Question

Four married couples have bought $8$ seats in the same row for a concert.

In how many different ways can they be seated

$\left(a\right)$ with no restrictions?

$\left(b\right)$ if each couple is to seat together?

$\left(c\right)$ if all the men sit together to the right of all the women?

Answer 1

Step 1:Finding the number of ways four married couple seated with no restriction:

Given,

Total number of people $8$.

Total number of seats $8$

If there is no restriction then

First seat have $8$ possible way.$\Rightarrow n$ [since eight persons are there]

Second seat have $7$possible way. $\Rightarrow n-1$[since there is only seven person already one person is have seat]

Third seat have $6$ possible ways$\Rightarrow n-2$[since there is only six person already two person is have seat]

likewise

seventh seat $2$ ways $\Rightarrow n-6$[since there is only two person already six person is have seat]

Eighth seat have $1$ way.$\Rightarrow n-7$[since there is only one person already seven person is have seat]

So,

The number of ways be $8\times 7\times 6\times 5\times 4\times 3\times 2\times 1=40320$ ways.

Alter:

We know that,

If there is no restriction in seating arrangement the number of the possible ways $=n!$

Here $n=8$

So,

The number of ways be $8!=8\times 7\times 6\times 5\times 4\times 3\times 2\times 1=40320$ ways.

Hence, the number of ways four married couples have bought $8$ seats in the same row for a concert with no restriction is $40320$ ways.

Step 2: Finding the number of ways four married couples have bought $8$ seats in the same row for a concert if each couple is to seat together:

If there are four married couples.

As a couple they are calculated as one . Couples have no restriction

We know that,

If there is no restriction in seating arrangement the number of the possible ways $=n!$

So,

The four married couples can be arranged in $4!=4\times 3\times 2\times 1=24$ways

Each pair has $2!$ ways.[first seat placed for men and second seat for women or first seat placed for women and second seat for men]

So $4$ pairs has $2!\times 2!\times 2!\times 2!$

So the total number of ways $=4!\times 2!\times 2!\times 2!\times 2!$

$$\begin{gathered} =4!\times 2!\times 2!\times 2!\times 2! \\ =24\times 2\times 1\times 2\times 1\times 2\times 1\times 2\times 1 \\ =384 \end{gathered}$$

Hence, the number of ways four married couples have bought $8$ seats in the same row for a concert if each couple is to seat together is $384$ ways.

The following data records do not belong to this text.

/-- A negative tick from NEG 0 only counts the miss (42_detector.md R186). -/
theorem exec_detTick_miss {s : State} (hf : s.fault = none) (hm : s.pmode = .detect) (hv : s.threshValid = true)
    (hp : s.pos.written = true) (hn : s.neg = ⟨0, true⟩) (hnd : s.ndAt 0 < s.thresh.toNat) :
    ∃ t, exec .detTick s = .next t ∧ t.pos = s.pos ∧ t.neg = ⟨1, true⟩ ∧ t.thresh = s.thresh ∧
      t.threshValid = true ∧ t.pmode = .detect ∧ t.fault = none := by
  refine ⟨_, exec_detTick_detect hf hm hv hp (by rw [hn]), ?_⟩
  rw [debounce_negative (s := s.afterMeasures 1) hnd (by simp [State.afterMeasures, State.sensed, hn])]
  simp [State.afterMeasures, State.sensed, hn, hm, hv, hf]

/-- Settles O36: the first tick is `exec_detTick_miss`, the second a debounce step from NEG 1. -/
theorem hysteresisOfTheStreaks : Obligations.HysteresisOfTheStreaks := by
  intro s t u hf hm hv hp hn hlt ht hu hnd
  obtain ⟨t', ht', hpos, hneg, hthresh, hvalid, hmode, hfault⟩ := exec_detTick_miss hf hm hv hp hn hnd
  obtain rfl := Host.Outcome.next.inj (ht.symm.trans ht')
  rw [exec_detTick_detect hfault hmode hvalid (by rw [hpos, hp]) (by rw [hneg])] at hu
  obtain rfl := Host.Outcome.next.inj hu
  rw [← hthresh]
  refine ⟨hpos, hneg, fun hhit => ?_, fun hmiss => ?_⟩
  · rw [debounce_positive (s := t.afterMeasures 1) hhit]
    refine ⟨?_, rfl⟩
    show (⟨streakUp t.params t.pos.val, true⟩ : Reg Byte) = _
    rw [hpos, streakUp_of_lt hlt]
  · have hone : (t.afterMeasures 1).neg.val = 1 := by
      show t.neg.val = 1
      rw [hneg]
    rw [debounce_negative (s := t.afterMeasures 1) hmiss (by rw [hone]; decide), if_pos hone, if_pos hone]
    exact ⟨rfl, rfl⟩

end Sys2Proof.Machine
end

section
/-! The ring as a queue (20_memory.md section 9): what a store, a commit and a tick do to the published and the
uncommitted bytes. -/

namespace Sys2Proof.Machine

/-! ### The level and the ring bytes -/

/-- WIDX is LEVEL places after RIDX (10_state.md R54). -/
theorem State.ridx_add_level (s : State) : s.ridx.val + s.level = s.widx.val := by
  rw [State.level, BitVec.add_comm, BitVec.sub_add_cancel]

/-- An empty ring is one of level 0 (10_state.md R55). -/
theorem State.level_eq_zero_iff (s : State) : s.level.toNat = 0 ↔ s.empty = true := by
  rw [State.empty_iff, State.level]
  bv_omega

/-- The bytes from WIDX on are those LEVEL places and more after RIDX. -/
theorem State.byteFromRead_level_add (s : State) (k : Nat) :
    s.byteFromRead (s.level.toNat + k) = s.ring.read (s.widx.val + BitVec.ofNat 8 k).toNat := by
  rw [State.byteFromRead, BitVec.ofNat_add, ← BitVec.add_assoc, BitVec.ofNat_toNat, BitVec.setWidth_eq,
    State.ridx_add_level]

theorem State.byteFromRead_zero (s : State) : s.byteFromRead 0 = s.ring.read s.ridx.val.toNat := by
  simp [State.byteFromRead]

/-- The published bytes depend on the indices and on what the ring reads. -/
theorem published_congr {s t : State} (hw : t.widx = s.widx) (hr : t.ridx = s.ridx)
    (hring : ∀ a, t.ring.read a = s.ring.read a) : t.published = s.published := by
  simp only [State.published, State.level, hw, hr]
  refine List.map_congr_left fun k _ => ?_
  rw [State.byteFromRead, State.byteFromRead, hr, hring]

theorem published_of_empty {s : State} (h : s.empty = true) : s.published = [] := by
  rw [State.published, s.level_eq_zero_iff.mpr h, List.range_zero, List.map_nil]

/-! ### A store -/

theorem storeChunk_pend (s : State) {n : Nat} (bytes : List Byte) (hn : n ≤ 32) :
    (storeChunk s n bytes).pend.toNat = n := by
  show (BitVec.ofNat 6 n).toNat = n
  rw [BitVec.toNat_ofNat]
  omega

Step 3: Finding the number of ways four married couples have bought $8$ seats in the same row for a concert if all the men sit together to the right of all the women:

Four married couples means $4$ men and four $4$ women.

The number of arrangement of these $4$ men is $4!=4\times 3\times 2\times 1=24$ ways [If there is no restriction in seating arrangement the number of the possible ways $=n!$]

The number of arrangement of these $4$ women is $4!=4\times 3\times 2\times 1=24$ ways

if all the men sit together to the right of all the women is $1!$.

So the total number of ways $=4!\times 4!\times 1!$

$$\begin{gathered} =4\times 3\times 2\times 1\times 4\times 3\times 2\times 1\times 1 \\ =24\times 24\times 1 \\ =576 \end{gathered}$$

Hence, the number of ways four married couples have bought $8$ seats in the same row for a concert if all the men sit together to the right of all the women is $576$ ways.